### Exercise directions:
Both the line below containing "unfold Dev.movedEdges" and the line containing "unfold markerIdleReturnOp", along with every line between them, should be repeated exactly; no other line belongs in the answer.

[Collected data]
=-=-=-=-=
/-- R386, R388, R393, R397, R401, R405 with the instruction table: INW takes the oldest window entry and blocks on an empty
FIFO; OUTD decides the window that WT names, and is discarded with DSP_DUP for an OBSERVE window; MOVW reads WT and the
boundary word; EMIT and ECLOSE write records; BDONE ends the boundary; DI, EI and WAITI; the mailbox. -/
def Obligations.DspWindowsAndRecords : Prop :=
  ∀ (s : State) (c : Nat) (w : DWord) (k : DspCore) (a : W32), s.now.core c = k → k.gr w.a.toNat = a →
    (∀ (en : WEntry) (rest : List WEntry), AtDsp s.now c 0x30 w → k.fifo = en :: rest → CoreDoes (.inw c w) s c w
      { (k.setG w.d.toNat (BitVec.ofInt 32 en.i)).setG (w.d.toNat + 1) (BitVec.ofInt 32 en.q) with
        wt := some en, fifo := rest }) ∧
    (k.fifo = [] → Does (.inw c w) s id) ∧
    (∀ (en : WEntry) (v : Win), AtDsp s.now c 0x31 w → k.wt = some en → en.decide_ = true → en.rflags.testBit 5 = false →
      (s.now.slotRx en.slot).wins = [v] → v.launch = en.launch → v.job = en.job → v.decision = none →
      s.now.epoch + 1 ≤ v.dump + s.now.rd (unitKey 0x580008 c) →
      ∃ t, exec (.outd c w) s = .next t ∧
        (t.now.slotRx en.slot).wins = [{ v with decision := some (a.toNat % 4, false, true), due := s.now.epoch + 1 }] ∧
        t.now.hub = s.now.hub ∧
        t.now.ddr = s.now.ddr) ∧
    (∀ en : WEntry, AtDsp s.now c 0x31 w → k.wt = some en → en.decide_ = false → CoreFlags (.outd c w) s c w 3 k) ∧
    (∀ (en : WEntry) (i : Nat), AtDsp s.now c 0x32 w → k.wt = some en → w.imm.toNat % 8 = i →
      (i ≤ 5 → CoreDoes (.movw c w) s c w (k.setG w.d.toNat ((en.tag >>> (32 * i)).truncate 32))) ∧
      (i = 7 → CoreDoes (.movw c w) s c w (k.setG w.d.toNat k.bword))) ∧
    (AtDsp s.now c 0x33 w →
      (k.rec_ = none → CoreDoes (.emit c w) s c w
        { k with rec_ := some { rtag := w.imm.toNat, cont := k.contNext, words := [a] }, contNext := false }) ∧
      (∀ r : DRec, k.rec_ = some r → r.words.length < 255 → CoreDoes (.emit c w) s c w
        { k with rec_ := some { r with words := r.words ++ [a] }, contNext := false }) ∧
      (∀ (r : DRec) (j : Job), k.rec_ = some r → r.words.length = 255 → s.now.job k.job = some j → k.boundary = false →
          k.done = false →
        ∃ t, exec (.emit c w) s = .next t ∧ (t.now.core c).rec_ = none ∧ (t.now.core c).contNext = true ∧
          (t.now.job k.job).map (·.recs) =
            some (j.recs ++ [{ flow := 8, bytes := dspRecord c j.seq j.shot { r with words := r.words ++ [a] } }]) ∧
          t.now.eas = s.now.eas ∧ t.now.ddr = s.now.ddr)) ∧
    (AtDsp s.now c 0x34 w → (k.rec_ = none → CoreDoes (.eclose c w) s c w k) ∧
      (∀ (r : DRec) (j : Job), k.rec_ = some r → s.now.job k.job = some j → k.boundary = true → j.phase = .shot →
          k.bshot = (j.shot, j.attempt) →
        ∃ t, exec (.eclose c w) s = .next t ∧ (t.now.core c).rec_ = none ∧
          (t.now.job k.job).map (·.recs) = some (j.recs ++ [{ flow := 8, bytes := dspRecord c j.seq j.shot r }]) ∧
          t.now.eas = s.now.eas ∧ t.now.ddr = s.now.ddr) ∧
      (∀ (r : DRec) (j : Job), k.rec_ = some r → s.now.job k.job = some j → k.boundary = false →
        ∃ t, exec (.eclose c w) s = .next t ∧ (t.now.core c).rec_ = none ∧
          (t.now.job k.job).map (·.recs) =
            some (j.recs ++ if k.done then [] else [{ flow := 8, bytes := dspRecord c j.seq j.shot r }]) ∧
          (t.now.job k.job).map (·.recsNext) =
            some (j.recsNext ++ if k.done then [{ flow := 8, bytes := dspRecord c j.seq j.shot r }] else []) ∧
          t.now.eas = s.now.eas ∧ t.now.ddr = s.now.ddr)) ∧
    (∀ j : Job, AtDsp s.now c 0x35 w → s.now.job k.job = some j →
      (k.boundary = true → j.inShot = true → j.shotStart ≤ k.boundaryAt → 0 < k.boundaryAt →
        CoreDoes (.bdone c w) s c w { k with boundary := false, done := true }) ∧
      (k.boundary = false → CoreDoes (.bdone c w) s c w k)) ∧
    (AtDsp s.now c 0x36 w → k.di = none →
      CoreDoes (.di c w) s c w { k with imask := 0, di := some (k.imask, s.now.epoch) }) ∧
    (AtDsp s.now c 0x37 w → CoreDoes (.ei c w) s c w { k with imask := w.imm.toNat % 8, di := none }) ∧
    (AtDsp s.now c 0x38 w → (k.source = none → Does (.waiti c w) s id) ∧
      (k.source ≠ none → CoreDoes (.waiti c w) s c w k)) ∧
    (AtDsp s.now c 0x39 w → ∃ t, exec (.mboxw c w) s = .next t ∧ t.now.rd (unitKey 0x58000D c) = a.toNat ∧
      t.now.core c = k.advance (parallel k w k) ∧ (∀ b, b ≠ c → t.now.core b = s.now.core b) ∧ t.now.hub = s.now.hub ∧
      t.now.ddr = s.now.ddr) ∧
    (AtDsp s.now c 0x3A w → CoreDoes (.mboxr c w) s c w { k.setG w.d.toNat k.mboxIn with mbox := false })

/-- R385 to R390, R393, R395, R398, R401, R402, R408: the lowest pending enabled interrupt is entered between instructions,
pushing PC and FL and clearing IMASK; DI expires; a window entry enters a FIFO with room and else is dropped with
FIFO_OVERFLOW; an undecided window is forced at its deadline; BOUNDARY is raised; a drain that lasts too long is late; and
memory errors. -/
def Obligations.DspEvents : Prop :=
  ∀ (s : State) (c : Nat) (k : DspCore), s.now.core c = k →
    (∀ v : Nat, s.now.coreRuns c = true → k.branch = none → k.slots = 0 → k.repeat_ = 0 → k.di = none →
      (v = 0 ∧ k.boundary = true ∧ k.imask.testBit 0 = true) ∨
        (v = 1 ∧ (k.boundary && k.imask.testBit 0) = false ∧ k.fifo ≠ [] ∧ k.imask.testBit 1 = true) ∨
        (v = 2 ∧ (k.boundary && k.imask.testBit 0) = false ∧ (!k.fifo.isEmpty && k.imask.testBit 1) = false ∧
          k.mbox = true ∧ k.imask.testBit 2 = true) →
      (k.stack.length < 8 → ∃ t, exec (.dspInterrupt c) s = .next t ∧ t.now.core c = { k with
          pc := 8 * v, imask := 0, stack := (k.pc % 8192, k.fl) :: k.stack } ∧
        (∀ b, b ≠ c → t.now.core b = s.now.core b) ∧ t.now.hub = s.now.hub ∧ t.now.ddr = s.now.ddr) ∧
      (8 ≤ k.stack.length → Does (.dspInterrupt c) s fun d =>
        ((d.wr (unitKey 0x580001 c) 2).flag (unitKey 0x580010 c) 7).spoil k.job)) ∧
    (∀ m at_, k.di = some (m, at_) → at_ + 64 ≤ s.now.epoch → k.repeat_ = 0 → Does (.diExpired c) s fun d =>
      (d.setCore c { k with imask := m, di := none }).flag (unitKey 0x580010 c) 5) ∧
    (∀ (slot : Nat) (w : Win) (i q : Int) (sat inv : Bool), s.now.toEnter c = [(w.dump, slot)] →
      (s.now.slotRx slot).wins = [w] → w.core = some c → w.entered = false → w.iq = some (i, q, sat, inv) →
      w.dump + (if c = 16 then 8 else 2) ≤ s.now.epoch →
      (k.fifo.length < 32 → ∃ t en, exec (.windowEntry c) s = .next t ∧ (t.now.core c).fifo = k.fifo ++ [en] ∧ en.i = i ∧
        en.q = q ∧ en.slot = slot ∧ en.launch = w.launch ∧ (t.now.core c).g = k.g ∧
        (w.dsp = true → w.decision = none → w.produced = false → (w.refused || inv) = true → (t.now.slotRx slot).wins =
          [{ w with entered := true, decision := some (3, true, false), due := s.now.epoch }]) ∧ t.now.hub = s.now.hub ∧
        t.now.ddr = s.now.ddr) ∧
      (32 ≤ k.fifo.length → ∃ t, exec (.windowEntry c) s = .next t ∧ (t.now.core c).fifo = k.fifo ∧
        (w.dsp = true → w.decision = none → w.produced = false → (t.now.slotRx slot).wins =
          [{ w with entered := true, decision := some (3, true, false), due := s.now.epoch }]) ∧
        t.now.bit (unitKey 0x580010 c) 4 = true ∧ t.now.hub.jobs = (s.now.spoil w.job).hub.jobs ∧ t.now.ddr = s.now.ddr)) ∧
    (∀ (slot : Nat) (w : Win), (s.now.slotRx slot).wins = [w] → w.iq ≠ none → w.decision = none → w.core = some c →
      w.dump + s.now.rd (unitKey 0x580008 c) ≤ s.now.epoch →
      ∃ t, exec (.dspLate slot) s = .next t ∧ (t.now.slotRx slot).wins =
          [{ w with decision := some (3, true, true), due := s.now.epoch }] ∧
        t.now.bit (unitKey 0x580010 c) 2 = true ∧ t.now.hub = s.now.hub ∧ t.now.ddr = s.now.ddr) ∧
    (∀ (q : Nat) (j : Job), s.now.job q = some j → j.inShot = true → s.now.windowsDone j = true → c ∈ j.held.cores →
      k.boundaryAt < j.shotStart → ∃ t, exec (.dspBoundary q) s = .next t ∧ (t.now.core c).boundary = true ∧
        (t.now.core c).bshot = (j.shot, j.attempt) ∧
        (t.now.core c).boundaryAt = s.now.epoch ∧ (t.now.core c).bword = BitVec.ofNat 32 (j.shot % 2 ^ 24 +
          (if j.spoiled then 2 ^ 24 else 0) + (if 1 < j.attempt then 2 ^ 25 else 0)) ∧
        (t.now.core c).pc = k.pc ∧ t.now.hub = s.now.hub ∧ t.now.objs = s.now.objs ∧ t.now.ddr = s.now.ddr) ∧
    (∀ j : Job, s.now.job k.job = some j → j.inShot = true → j.shotStart ≤ k.boundaryAt → 0 < k.boundaryAt →
      k.done = false → k.boundaryAt + s.now.rd (unitKey 0x580009 c) ≤ s.now.epoch → s.now.rd (unitKey 0x580001 c) ≠ 2 →
      Does (.drainLate c) s fun d => ((d.setCore c { k with done := true }).flag (unitKey 0x580010 c) 6).spoil k.job) ∧
    (∀ (m : DspMem) (addr : Nat), Does (.dspEcc c m addr false) s fun d => d.flag (unitKey 0x580010 c) 8) ∧
    (∀ addr, Does (.dspEcc c .pm addr true) s fun d =>
      (d.noteFault (.dsp c) 0).setCore c { k with restore := some (addr % 8192) }) ∧
    (∀ addr, Does (.dspEcc c .xm addr true) s fun d =>
      (((d.noteFault (.dsp c) 0).setCore c { k with xm := tabMod 0 k.xm (addr % 8192) (dataError addr) }).flag
        (unitKey 0x580010 c) 9).spoil k.job) ∧
    (∀ addr, Does (.dspEcc c .ym addr true) s fun d =>
      (((d.noteFault (.dsp c) 0).setCore c { k with ym := tabMod 0 k.ym (addr % 8192) (dataError addr) }).flag
        (unitKey 0x580010 c) 9).spoil k.job) ∧
    (∀ addr, Does (.dspEcc c .km addr true) s fun d =>
      (((d.noteFault (.dsp c) 0).setCore c { k with km := tabMod 0 k.km (addr % 16384) (dataError addr) }).flag
        (unitKey 0x580010 c) 9).spoil k.job) ∧
    (∀ at_, k.restore = some at_ → Does (.dspPmRestoreComplete c true) s fun d =>
      d.setCore c { k with pm := tabSet 0 k.pm at_ (k.image.getD at_ 0), restore := none })
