@[simp] theorem Dev.cutTail_ddr (d : Dev) (s : Option Stroke) (t : Nat) : (Dev.cutTail d s t).ddr = d.ddr := by
  unfold Dev.cutTail
  repeat' first
    | with_reducible rfl
    | simp only [Dev.flag_ddr]
    | dsimp only
    | split
    | (refine (foldl_ddr _ _ _ ?_).trans ?_ <;> try intro _ _)
    | (refine (foldl_ddr1 _ _ _ ?_).trans ?_ <;> try intro _ _)

@[simp] theorem Dev.startStroke_ddr (d : Dev) (t : Target) (n : Nat) (e : LEntry) (isRead : Bool) : (Dev.startStroke d t n e isRead).ddr = d.ddr := by
  unfold Dev.startStroke
  repeat' first
    | with_reducible rfl
    | simp only [Dev.cutStroke_ddr, Dev.cutTail_ddr, Dev.flag_ddr, Dev.rangeCheck_ddr, Dev.setStroke_ddr, Dev.streamStates_ddr]
    | dsimp only
    | split
    | (refine (foldl_ddr _ _ _ ?_).trans ?_ <;> try intro _ _)
    | (refine (foldl_ddr1 _ _ _ ?_).trans ?_ <;> try intro _ _)

@[simp] theorem strokeLaunchOp_ddr (n : Nat) (d : Dev) : (strokeLaunchOp n d).ddr = d.ddr := by
  unfold strokeLaunchOp
  repeat' first
    | with_reducible rfl
    | simp only [Dev.startStroke_ddr]
    | (refine Dev.launchEntry_ddr _ _ _ _ ?_ <;> try intro _ _)
    | dsimp only
    | split
    | (refine (foldl_ddr _ _ _ ?_).trans ?_ <;> try intro _ _)
    | (refine (foldl_ddr1 _ _ _ ?_).trans ?_ <;> try intro _ _)

@[simp] theorem readLaunchOp_ddr (n : Nat) (d : Dev) : (readLaunchOp n d).ddr = d.ddr := by
  unfold readLaunchOp
  repeat' first
    | with_reducible rfl
    | simp only [Dev.modJob_ddr, Dev.receiveChange_ddr, Dev.setSlotRx_ddr, Dev.setThread_ddr, Dev.startStroke_ddr]
    | (refine Dev.launchEntry_ddr _ _ _ _ ?_ <;> try intro _ _)
    | dsimp only
    | split
    | (refine (foldl_ddr _ _ _ ?_).trans ?_ <;> try intro _ _)
    | (refine (foldl_ddr1 _ _ _ ?_).trans ?_ <;> try intro _ _)

@[simp] theorem Dev.setFlux_ddr (d : Dev) (c : Nat) (f : FluxSt) : (Dev.setFlux d c f).ddr = d.ddr := by
  unfold Dev.setFlux
  repeat' first
    | with_reducible rfl
    | dsimp only
    | split
    | (refine (foldl_ddr _ _ _ ?_).trans ?_ <;> try intro _ _)
    | (refine (foldl_ddr1 _ _ _ ?_).trans ?_ <;> try intro _ _)

@[simp] theorem Dev.setIdle_ddr (d : Dev) (c : Nat) (v : Int) : (Dev.setIdle d c v).ddr = d.ddr := by
  unfold Dev.setIdle
  repeat' first
    | with_reducible rfl
    | simp only [Dev.setFlux_ddr]
    | dsimp only
    | split
    | (refine (foldl_ddr _ _ _ ?_).trans ?_ <;> try intro _ _)
    | (refine (foldl_ddr1 _ _ _ ?_).trans ?_ <;> try intro _ _)

@[simp] theorem Dev.setHold_ddr (d : Dev) (c : Nat) (v : Int) : (Dev.setHold d c v).ddr = d.ddr := by
  unfold Dev.setHold
  repeat' first
    | with_reducible rfl
    | simp only [Dev.setIdle_ddr, Dev.wr_ddr]
    | dsimp only
    | split
    | (refine (foldl_ddr _ _ _ ?_).trans ?_ <;> try intro _ _)
    | (refine (foldl_ddr1 _ _ _ ?_).trans ?_ <;> try intro _ _)

@[simp] theorem fluxholdLaunchOp_ddr (n : Nat) (d : Dev) : (fluxholdLaunchOp n d).ddr = d.ddr := by
  unfold fluxholdLaunchOp
  repeat' first
    | with_reducible rfl
    | simp only [Dev.setHold_ddr, Dev.setIdle_ddr]
    | (refine Dev.launchEntry_ddr _ _ _ _ ?_ <;> try intro _ _)
    | dsimp only
    | split
    | (refine (foldl_ddr _ _ _ ?_).trans ?_ <;> try intro _ _)
    | (refine (foldl_ddr1 _ _ _ ?_).trans ?_ <;> try intro _ _)

@[simp] theorem Dev.setFrame_ddr (d : Dev) (i : Nat) (f : Frame) : (Dev.setFrame d i f).ddr = d.ddr := by
  unfold Dev.setFrame
  repeat' first
    | with_reducible rfl
    | dsimp only
    | split
    | (refine (foldl_ddr _ _ _ ?_).trans ?_ <;> try intro _ _)
    | (refine (foldl_ddr1 _ _ _ ?_).trans ?_ <;> try intro _ _)

@[simp] theorem frameLaunchOp_ddr (n : Nat) (d : Dev) : (frameLaunchOp n d).ddr = d.ddr := by
  unfold frameLaunchOp
  refine Dev.launchEntry_ddr _ _ _ _ fun e x => ?_
  extract_lets fk f i old v d2
  have h2 : d2.ddr = e.ddr := Dev.setFrame_ddr ..
  clear_value d2
  split
  · exact h2
  · extract_lets d3
    have h3 : d3.ddr = e.ddr := by
      simp only [d3]
      split
      · exact ite_ddr ((Dev.rangeCheck_ddr ..).trans h2) h2
      · exact h2
    clear_value d3
    split
    · exact ite_ddr ((Dev.receiveChange_ddr ..).trans h3) h3
    · exact h3

@[simp] theorem markLaunchOp_ddr (n : Nat) (d : Dev) : (markLaunchOp n d).ddr = d.ddr := by
  unfold markLaunchOp
  repeat' first
    | with_reducible rfl
    | simp only [Dev.addMark_ddr, Dev.flag_ddr, Dev.setMarker_ddr, Dev.spoilThread_ddr]
    | (refine Dev.launchEntry_ddr _ _ _ _ ?_ <;> try intro _ _)
    | dsimp only
    | split
    | (refine (foldl_ddr _ _ _ ?_).trans ?_ <;> try intro _ _)
    | (refine (foldl_ddr1 _ _ _ ?_).trans ?_ <;> try intro _ _)

@[simp] theorem Dev.markerEdge_ddr (d : Dev) (m : Nat) (step : Nat) (level : Bool) : (Dev.markerEdge d m step level).ddr = d.ddr := by
  unfold Dev.markerEdge
  repeat' first
    | with_reducible rfl
    | simp only [Dev.setMarker_ddr, Dev.wr_ddr]
    | dsimp only
    | split
    | (refine (foldl_ddr _ _ _ ?_).trans ?_ <;> try intro _ _)
    | (refine (foldl_ddr1 _ _ _ ?_).trans ?_ <;> try intro _ _)

@[simp] theorem Dev.movedEdges_ddr (d : Dev) (m : Nat) (last : Nat) : (Dev.movedEdges d m last).ddr = d.ddr := by
  unfold Dev.movedEdges
  repeat' first
    | with_reducible rfl
    | simp only [Dev.markerEdge_ddr, Dev.setMarker_ddr]
    | dsimp only
    | split
    | (refine (foldl_ddr _ _ _ ?_).trans ?_ <;> try intro _ _)
    | (refine (foldl_ddr1 _ _ _ ?_).trans ?_ <;> try intro _ _)

@[simp] theorem markerEdgeOp_ddr (m : Nat) (d0 : Dev) : (markerEdgeOp m d0).ddr = d0.ddr := by
  unfold markerEdgeOp
  repeat' first
    | with_reducible rfl
    | simp only [Dev.flagN_ddr, Dev.flag_ddr, Dev.markerEdge_ddr, Dev.movedEdges_ddr, Dev.setMarker_ddr]
    | dsimp only
    | split
    | (refine (foldl_ddr _ _ _ ?_).trans ?_ <;> try intro _ _)
    | (refine (foldl_ddr1 _ _ _ ?_).trans ?_ <;> try intro _ _)

@[simp] theorem markerIdleReturnOp_ddr (m : Nat) (d0 : Dev) : (markerIdleReturnOp m d0).ddr = d0.ddr := by
  unfold markerIdleReturnOp
  repeat' first
    | with_reducible rfl
    | simp only [Dev.markerEdge_ddr, Dev.movedEdges_ddr, Dev.setMarker_ddr]
    | dsimp only
    | split
    | (refine (foldl_ddr _ _ _ ?_).trans ?_ <;> try intro _ _)
    | (refine (foldl_ddr1 _ _ _ ?_).trans ?_ <;> try intro _ _)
=-=-=-=-=
### Reply to the exercise:
  unfold Dev.movedEdges
  repeat' first
    | with_reducible rfl
    | simp only [Dev.markerEdge_ddr, Dev.setMarker_ddr]
    | dsimp only
    | split
    | (refine (foldl_ddr _ _ _ ?_).trans ?_ <;> try intro _ _)
    | (refine (foldl_ddr1 _ _ _ ?_).trans ?_ <;> try intro _ _)

@[simp] theorem markerEdgeOp_ddr (m : Nat) (d0 : Dev) : (markerEdgeOp m d0).ddr = d0.ddr := by
  unfold markerEdgeOp
  repeat' first
    | with_reducible rfl
    | simp only [Dev.flagN_ddr, Dev.flag_ddr, Dev.markerEdge_ddr, Dev.movedEdges_ddr, Dev.setMarker_ddr]
    | dsimp only
    | split
    | (refine (foldl_ddr _ _ _ ?_).trans ?_ <;> try intro _ _)
    | (refine (foldl_ddr1 _ _ _ ?_).trans ?_ <;> try intro _ _)

@[simp] theorem markerIdleReturnOp_ddr (m : Nat) (d0 : Dev) : (markerIdleReturnOp m d0).ddr = d0.ddr := by
  unfold markerIdleReturnOp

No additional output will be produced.